Particle size distribution is one of the most important properties of metal powder for the application of additive manufacturing. All AM‐system producers recommend to use powders prepared and supplied by manufacturer of AM system, and also manufacturer gives recommendations for particle size distribution of powders applicable to their systems. Particle size distribution is usually measured by laser diffraction methods, and a typical report of measurement has a graph and table with values of particle sizes and their volume. The general characteristics are D10, D50, and D90, which mean that volume of 10, 50, and 90% particles has a size smaller than respective values.

Sieve analysis is commonly used to change particle size distribution, for example, to separate huge particles. A typical sieve analysis involves a nested column of sieves with wire mesh cloth (screen). It is possible to make particle size distribution suitable to requirements and recommendation of AM‐system manufacturer by sieving.

Flowability of powder effects on smooth coating and equable feeding of powder in AM systems. The main parameters that have an influence on flowability are particle size distribution, density of metal or alloy, shape of particles, and morphology of their surfaces and humidity. Very fine powder (smaller than 10 μm) typically has a poor flowability or do not flow at all, but powder compositions that content fine or big particles have a good flowability. Density of metal or alloy makes effect because the general principle of flowability is to measure the time of flow through funnel (Hall flowmeter) with 2.5 mm diameter orifice 50 g of powder under itself weight, so if the metal or alloy has high density, powder of this metal or alloy will flow faster. Spherical powder flows better than powder with irregular form, because particles do not cling each other. Humidity of powder makes effect of sticking particles together and leads to getting worse results of flowability measurement, so it is strongly recommended to dry powder before using.

Apparent density is the method for the measurement of density of powder compact in a density cup (25 cc) which was received by free flow of powder through a funnel in the density cup. Particle size distribution and shape of particles have influence on apparent density.

Skeletal density shows true solid state density of alloy or powder material. Density depends on quantity of alloying elements, their content in the alloy, and phase composition of material. The determination of skeletal density is made by pycnometry methods. The physical principle of pycnometry is volumetric displacement by fluid and calculation the ratio of the mass to the volume occupied by that mass.

Figure 1.

Images of cross section of X22CrMoV powder particles received by gas atomization with internal porosity (a) and Ti–6Al–4V powder received by plasma atomization (b).

It is often used a gas pycnometry where helium or nitrogen is used as fluid medium, because these gases have small atomic sizes and have possibility to penetrate in defects. Sometimes, it is used a liquid pycnometry where dispersion of liquids with high‐penetration properties is used as fluid medium (ethanol, oils, butanol, acetone etc.). Measuring of skeletal density is important for the estimation of quantity of defective particles with cracks, satellites, opened and closed pores (see Figure 1). Pycnometry also may be used for analyzing of compact materials with irregular shape. For the determination of internal porosity of powder particles, preparation of cross sections and investigation by optical of electron microscopy can also be used.
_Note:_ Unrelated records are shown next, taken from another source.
-- ==== Sys2Proof/Machine/State.lean ====
section
/-! DEFINITION. The whole state of the three blocks (10_state) as plain data, the reasons a step stops, and the state
after reset. -/

namespace Sys2Proof.Machine

/-- The bus-owned backing buffers (10_state R32). -/
inductive Buffer where
  | rom0 | romx | bootrom | vram | eram | wram | oam | io | hram | iereg
  deriving DecidableEq, Repr

/-- One storage cell: a buffer, the bank of a banked buffer (0 otherwise), and the offset in it (R68). -/
structure Loc where
  buf  : Buffer
  bank : Nat
  off  : Nat
  deriving DecidableEq, Repr

/-- All storage cells: (key of a cell, byte) pairs in one canonical form (Machine/Ops.lean). -/
abbrev Memory := List Host.Cell

/-- The buffers whose bytes the peripherals may change (60_exceptions R349). -/
inductive EnvArea where
  | io | vram | oam
  deriving DecidableEq, Repr

/-- One byte a peripheral leaves in one of those buffers at the end of a step. -/
structure EnvWrite where
  area  : EnvArea
  off   : Nat
  value : Byte
  deriving DecidableEq, Repr

/-- Why a step stops with a fault. -/
inductive Fault where
  /-- `IllegalOpcode(op, at)` (R307, R346). Raised by the meanings of the eleven `illegal_` rows, that is when one of
  those opcodes is fetched in the running state. Safe: the spec's own choice is that the run ends there with no state
  change (R132, D4). -/
  | illegalOpcode (op : Byte) (at_ : Word)
  deriving DecidableEq, Repr

/-- Why an instruction is refused. -/
inductive Refusal where
  /-- An instruction without a meaning in this model. Raised by the refused arms of `exec`, of which there is none.
  Safe: nothing is claimed of such an instruction. -/
  | notModelled (mnemonic : String)
  deriving DecidableEq, Repr

/-- The state of the machine. -/
structure State where
  /-- The accumulator and the flag register (R20, R21, R24), and the six general registers (R20). -/
  a : Byte
  f : Byte
  b : Byte
  c : Byte
  d : Byte
  e : Byte
  h : Byte
  l : Byte
  /-- The program counter (R23) and the stack pointer (R25). -/
  pc : Word
  sp : Word
  /-- `IME` (R27). -/
  ime : Bool
  /-- `halted` (R28). -/
  halted : Bool
  /-- `in_service`, the mid-service latch (R29). -/
  inService : Bool
  /-- `div_acc` (R30) and `tima_acc` (R31). -/
  divAcc  : Nat
  timaAcc : Nat
  /-- `boot_done`, the boot-complete latch (R34). -/
  bootDone : Bool
  /-- The bank-selection scalars (R35). -/
  banks : Config.BankState
  /-- The bytes of every buffer of R32, the bus-visible registers of R37 to R45 among them. -/
  mem : Memory
  /-- The parameters of 00_scope R7, fixed for a run. -/
  params : Config.Params
  /-- The model's own: what a queued `env_step` does at the end of each coming step (R349, log 5). -/
  envQueue : List (List EnvWrite)
  /-- The model's own: the index of the step, the argument of the oracle `poll` (R349, log 4). -/
  stepIndex : Nat
  /-- The model's own: the cycles the last `execute_one` reported, what `advance(n)` receives (R349, log 14). -/
  lastCycles : Nat
  deriving DecidableEq, Repr

end Sys2Proof.Machine

namespace Sys2Proof.Config

/-- `wram_select` of the external selector `id` (10_state R36), applied to the current state: one of the seven banks
1..7, as its index 0..6. -/
opaque wramSelect : Nat → Machine.State → Fin 7

/-- `env_step` of the external peripherals `id` (60_exceptions R349), applied to the state after `tick_timer` and the
reported cycles: the bytes of `IO`, `VRAM` and `OAM` it changes, in order. -/
opaque envStep : Nat → Machine.State → Nat → List Machine.EnvWrite

end Sys2Proof.Config

namespace Sys2Proof.Machine

/-- The machine right after reset (R370): registers and latches by R58, the bus-visible registers by R57 (0x00, so
nothing is listed), the "no controller" bank scalars of R93, the parameters at their defaults (log 2), and no cartridge
or boot image loaded (log 10; `State.launch` loads one). `boot_done` is 0 because `BOOT_SIZE` is not 0 (R58). -/
def State.reset : State :=
  { a := 0, f := 0, b := 0, c := 0, d := 0, e := 0, h := 0, l := 0, pc := 0, sp := 0
    ime := false, halted := false, inService := false, divAcc := 0, timaAcc := 0, bootDone := false
    banks := { romBank := 1, ramBank := 0, ramEnable := true, mode := false }
    mem := [], params := Config.Params.default, envQueue := [], stepIndex := 0, lastCycles := 0 }

end Sys2Proof.Machine
end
There is no international standard for measuring of particles shape, but there exist national standards (for example, American ASTM E20 and Russian GOST 25849) that content approaches for the description and classification of metal powders by shape (Figure 2).

Determination of shape of particles can be made by optical microscopy, but more representative results may be obtained by scanning electron microscopy (SEM). A shape of particle depends on technology, on which a powder has been made. Spherical and spheroidal shape is more specific for the atomization technologies; angular form is typical for mechanical milling and mechanical alloying; dendritic, rod, needle like, and particles with internal void are obtained by electrolysis and chemical processes; plate‐like and flaky powder can be produced by mechanical milling in shear mode.

Figure 2.

Shapes of powders according to GOST 25849.

In Figure 3, it is shown the scanning electron microscopy images of powders with different shapes.

International standards were developed for traditional powder metallurgy technologies of compacting (hot and cold pressing, hot and cold isostatic pressing, metal injection molding etc.), and additive manufacturing technologies have some particularities, so at this moment, an actual purpose consists in developing of methods of determination of properties of metal powders for AM applications.

Figure 3.

SEM images of powders obtained by different technologies. (a) gas atomized In718; (b) chemical reduction Fe; (c) gas atomized Ti–6Al–4V; (d) plasma atomized Ti–6Al–4V; and (e) mechanically alloyed Fe–18Cr–8Ni–12Mn–N.

One of such methods is described in work [14]. The method is based on measuring of dynamic properties of powder. For measuring, FT4 powder rheometer was used, which allows the measuring of shear, dynamic, and bulk properties. Dynamically determined powder properties are particularly more helpful for defining flowability under the low stress conditions that apply to the most parts of AM process.

Another promising method for testing of powder material was named revolution powder analyzer. The revolution powder analyzer consists of rotating drum covered on the both sides with transparent glass and camera that records pictures of rotating drum (0–200 min-i) before backlight. This method allows the modelling of powder behavior during the coating in powder bed in additive manufacturing systems. As a measuring parameter, the angle of linear regression of the free powder surface measured to a horizontal line is used, just before an avalanche starts [15].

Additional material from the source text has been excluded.